Am Ende dieser Prozesse bemüht man sich, diesen nicht überwindbaren Tod in die Ferne der Zukunft zu schieben.

Resümee

Aus all diesen Versatzstücken aus Erzählungen und Spekulationen ließe sich festhalten:

Systemisierung und Fragmentierung lassen ein eher isoliertes Individuum zurück, das sich aufreibt im Bemühen um Sinn und sich einer Mehrheit andient, die ohne kulturelle und demokratische Substanz auf es einwirkt.

In dieser Coronazeit misstraut man gar der Selbstwahrnehmung und Variabilität des Körpers und dessen jahrtausendealter Erfahrung. Die Akteure der Coronamission führen schließlich das Paradigma unserer Zeit, die Kommunikation ad absurdum, indem sie es ersetzen durch Abbruch der Diskurse, Anordnungen, Drohungen und Diffamierungen.

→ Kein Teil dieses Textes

@[simp] theorem dwellExpires_frame (s : State) :
    (dwellExpires s).pending = s.pending ∧ (dwellExpires s).clock = s.clock ∧ (dwellExpires s).draws = s.draws ∧ (dwellExpires s).sram = s.sram
    ∧ (dwellExpires s).pins = s.pins ∧ (dwellExpires s).loader = s.loader ∧ (dwellExpires s).health = s.health ∧ (dwellExpires s).pacer = s.pacer
    ∧ (dwellExpires s).power = s.power ∧ (dwellExpires s).bus.shadows = s.bus.shadows ∧ (dwellExpires s).bus.txHorizon = s.bus.txHorizon
    ∧ (dwellExpires s).bus.rxHorizon = s.bus.rxHorizon ∧ (dwellExpires s).bus.fixedH = s.bus.fixedH ∧ (dwellExpires s).bus.fixedG = s.bus.fixedG
    ∧ (dwellExpires s).bus.uplinkView = s.bus.uplinkView ∧ (dwellExpires s).bus.receiveView = s.bus.receiveView
    ∧ (dwellExpires s).bus.uplinkViewValue = s.bus.uplinkViewValue ∧ (dwellExpires s).bus.receiveViewValue = s.bus.receiveViewValue
    ∧ (dwellExpires s).bus.txGuard = s.bus.txGuard ∧ (dwellExpires s).bus.rxGuard = s.bus.rxGuard ∧ (dwellExpires s).bus.queue = s.bus.queue
    ∧ (dwellExpires s).bus.waitCount = s.bus.waitCount ∧ (dwellExpires s).bus.gatewayData = s.bus.gatewayData
    ∧ (dwellExpires s).ring.base = s.ring.base ∧ (dwellExpires s).ring.partTxc = s.ring.partTxc ∧ (dwellExpires s).ring.overrun = s.ring.overrun
    ∧ (dwellExpires s).ring.txCheckDue = s.ring.txCheckDue ∧ (dwellExpires s).ring.scanRunning = s.ring.scanRunning
    ∧ (dwellExpires s).ring.scanMark = s.ring.scanMark ∧ (dwellExpires s).ring.scanRead = s.ring.scanRead
    ∧ (dwellExpires s).ring.txForcing = s.ring.txForcing ∧ (dwellExpires s).ring.rxForcing = s.ring.rxForcing
    ∧ (dwellExpires s).ring.handBackAsked = s.ring.handBackAsked ∧ (dwellExpires s).ring.fillCursor = s.ring.fillCursor
    ∧ (dwellExpires s).ring.partRxf = s.ring.partRxf ∧ (dwellExpires s).ring.delivery = s.ring.delivery
    ∧ (dwellExpires s).ring.descriptorHeld = s.ring.descriptorHeld ∧ (dwellExpires s).ring.rxOverrun = s.ring.rxOverrun
    ∧ (dwellExpires s).ring.rxCheckDue = s.ring.rxCheckDue ∧ (dwellExpires s).path.dwellD = s.path.dwellD
    ∧ (dwellExpires s).path.refallTimer = s.path.refallTimer ∧ (dwellExpires s).path.refallOpen = s.path.refallOpen
    ∧ (dwellExpires s).path.releaseTimer = s.path.releaseTimer ∧ (dwellExpires s).path.txReleased = s.path.txReleased
    ∧ (dwellExpires s).path.rxReleased = s.path.rxReleased ∧ (dwellExpires s).path.radioWanted = s.path.radioWanted
    ∧ (dwellExpires s).path.recorded = s.path.recorded ∧ (dwellExpires s).hold.cells = s.hold.cells ∧ (dwellExpires s).hold.uqE = s.hold.uqE
    ∧ (dwellExpires s).hold.uqV = s.hold.uqV ∧ (dwellExpires s).hold.uqD = s.hold.uqD ∧ (dwellExpires s).hold.dqV = s.hold.dqV
    ∧ (dwellExpires s).hold.dqD = s.hold.dqD ∧ (dwellExpires s).hold.onLdo = s.hold.onLdo ∧ (dwellExpires s).hold.sweep10 = s.hold.sweep10
    ∧ (dwellExpires s).hold.sweep1s = s.hold.sweep1s ∧ (dwellExpires s).radio.failures = s.radio.failures
    ∧ (dwellExpires s).radio.lastCause = s.radio.lastCause ∧ (dwellExpires s).radio.cycleTimer = s.radio.cycleTimer
    ∧ (dwellExpires s).radio.silenceTimer = s.radio.silenceTimer ∧ (dwellExpires s).radio.grantUp = s.radio.grantUp
    ∧ (dwellExpires s).radio.grantDown = s.radio.grantDown ∧ (dwellExpires s).radio.grantQuality = s.radio.grantQuality
    ∧ (dwellExpires s).radio.slotA = s.radio.slotA ∧ (dwellExpires s).radio.slotB = s.radio.slotB
    ∧ (dwellExpires s).radio.unsent = s.radio.unsent ∧ (dwellExpires s).radio.pauseTold = s.radio.pauseTold
    ∧ (dwellExpires s).radio.capTold = s.radio.capTold ∧ (dwellExpires s).radio.lowPowerTold = s.radio.lowPowerTold
    ∧ (dwellExpires s).radio.ldo = s.radio.ldo ∧ (dwellExpires s).radio.ldoLast = s.radio.ldoLast
    ∧ (dwellExpires s).radio.receiver = s.radio.receiver ∧ (dwellExpires s).events.evp = s.events.evp
    ∧ (dwellExpires s).events.slotKinds = s.events.slotKinds ∧ (dwellExpires s).events.refreshCount = s.events.refreshCount
    ∧ (dwellExpires s).events.refreshTimer = s.events.refreshTimer ∧ (dwellExpires s).events.pageWriting = s.events.pageWriting
    ∧ (dwellExpires s).events.counters = s.events.counters ∧ (dwellExpires s).events.ledMs = s.events.ledMs := by unfold dwellExpires; (repeat' split) <;> simp

end Sys2Proof.Machine
end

Zuletzt betreiben sie eine Engführung des Lebens, indem sie dieses Leben in die sinnlose Abstraktion treiben. Gerade heute, in Coronazeiten, drängt sich diese Frage auf: Leben, was ist das?

Vom Neid der Götter — und dem Glück der Sterblichen

Es geht die antike Mär, die Götter seien neidisch auf die Menschen gewesen:
einmal, weil Prometheus den Erdenbewohnern das Feuer gebracht habe und damit ein behaustes Leben; zum anderen, weil die Menschen sterblich sind — was sie in die Lage versetzte, glücklich zu sein —, denn nur jene können glücklich sein, die ihres Todes gewiss sind. Wer einmal Glück erfahren hat, weiß um die Wahrheit und Kraft, die aus dem Augenblick erwächst, der in seiner Tiefe durch nichts überbietbar ist, nicht einmal durch den Tod.

Goethes Faust ahnte etwas davon, als er dem Teufel dieses Angebot machte: „Werd ich zum Augenblicke sagen: Verweile doch, du bist so schön/ dann magst du mich in Fesseln schlagen, dann will ich gern zugrunde gehen.“ Ähnliche Tiefe verspricht Nietzsche in seiner Mitternachtserkenntnis: „Weh spricht ‚Vergeh‘ — doch alle Lust will Ewigkeit, will tiefe tiefe Ewigkeit.“

Soviel Heroismus und herausfordernde Einsicht ist nicht jedermanns/jederfrau Sache. Aber man ist hier auch an die Bremer Stadtmusikanten erinnert, die — von der Welt schon abgeschrieben — am Anfang ihrer wundersamen Reise sich dieser Erkenntnis versicherten: „Etwas Besseres als den Tod finden wir allemal.“ Nun: Etwas Besseres als ein verengtes Corona-Management, das uns heute aufgezwungen wird, finden wir allemal.